The storage facility measures about 27 metres by 90 metres, is 20 metres high and has the capacity to store up to 10,000 cubic metres of waste. It features a 90cm-thick concrete base plate which has been piled with 482 steel rebars that have been anchored in the bedrock. The facility will be owned and operated by Vattenfall subsidiary SVAFO.

It took two years to construct at a cost of SEK141 million (USD13 million), which was according to schedule and approximately SEK30 million less than budgeted, Vattenfall noted.

After going through a test programme, during which it was checked that various installations such as handling and monitoring systems work as they should, the storage facility has now been put into operation.

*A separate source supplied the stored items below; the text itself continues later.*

-- ==== Sys2Proof/Laws/PerInstr.lean ====
section
/-! SUPPORT. One fact per constructor of Instr, about the instruction as syntax: its encoding begins with its opcode
byte, has the length that spec/30_encoding.md R92 gives that byte, and that byte is documented exactly when the
instruction is well formed (R105). -/

namespace Sys2Proof.Laws.OpcodeByte

/-- The encoding of `i` is its opcode byte and then as many operand bytes as R92 gives that byte (none for an
undocumented byte), and the opcode byte is a documented one exactly when `i` is well formed. -/
def Statement (i : Instr) : Prop :=
  (encode i).head? = some i.opcode ∧ (encode i).length = operandCount i.opcode + 1 ∧
    documented i.opcode = i.wellFormed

Following extensive preliminary studies of intermediate storage facilities in Sweden and internationally, Svafo concluded that a solid but structurally simple construction in partially prefabricated reinforced concrete best served the purpose. Since the facility will contain radioactive waste, the construction was subject to strict regulations from the Land and Environmental Court and the Radiation Safety Authority. In the construction permit from the municipality of Nyköping, there were additional rules and SVAFO had its own high requirements for its implementation.

"We do not see the strict requirements as a limitation, but rather as an asset because they make the goal extremely clear," said project manager Fredrik Wenström at SVAFO. "With the requirements as a basis, the competent and pragmatic employees here at SVAFO have been able to solve the questions that arise at various stages in the best way."

Vattenfall said the new interim storage facility is "an important piece of the puzzle" in the disposal of waste from the dismantling of the R2 and Ågesta facilities. At R2, research into nuclear technology was conducted from 1960-2005, while Ågesta was Sweden's first commercial nuclear power plant, in operation from 1964 until 1974.

Low- and intermediate-level waste from the decommissioning of the two facilities will be kept in the interim storage facility until the final repository for such waste in Forsmark is expanded. High-level used nuclear fuel from R2 and Ågesta will be stored in Svensk Kärnbränslehantering AB's Clab intermediate storage facility near Oskarshamn.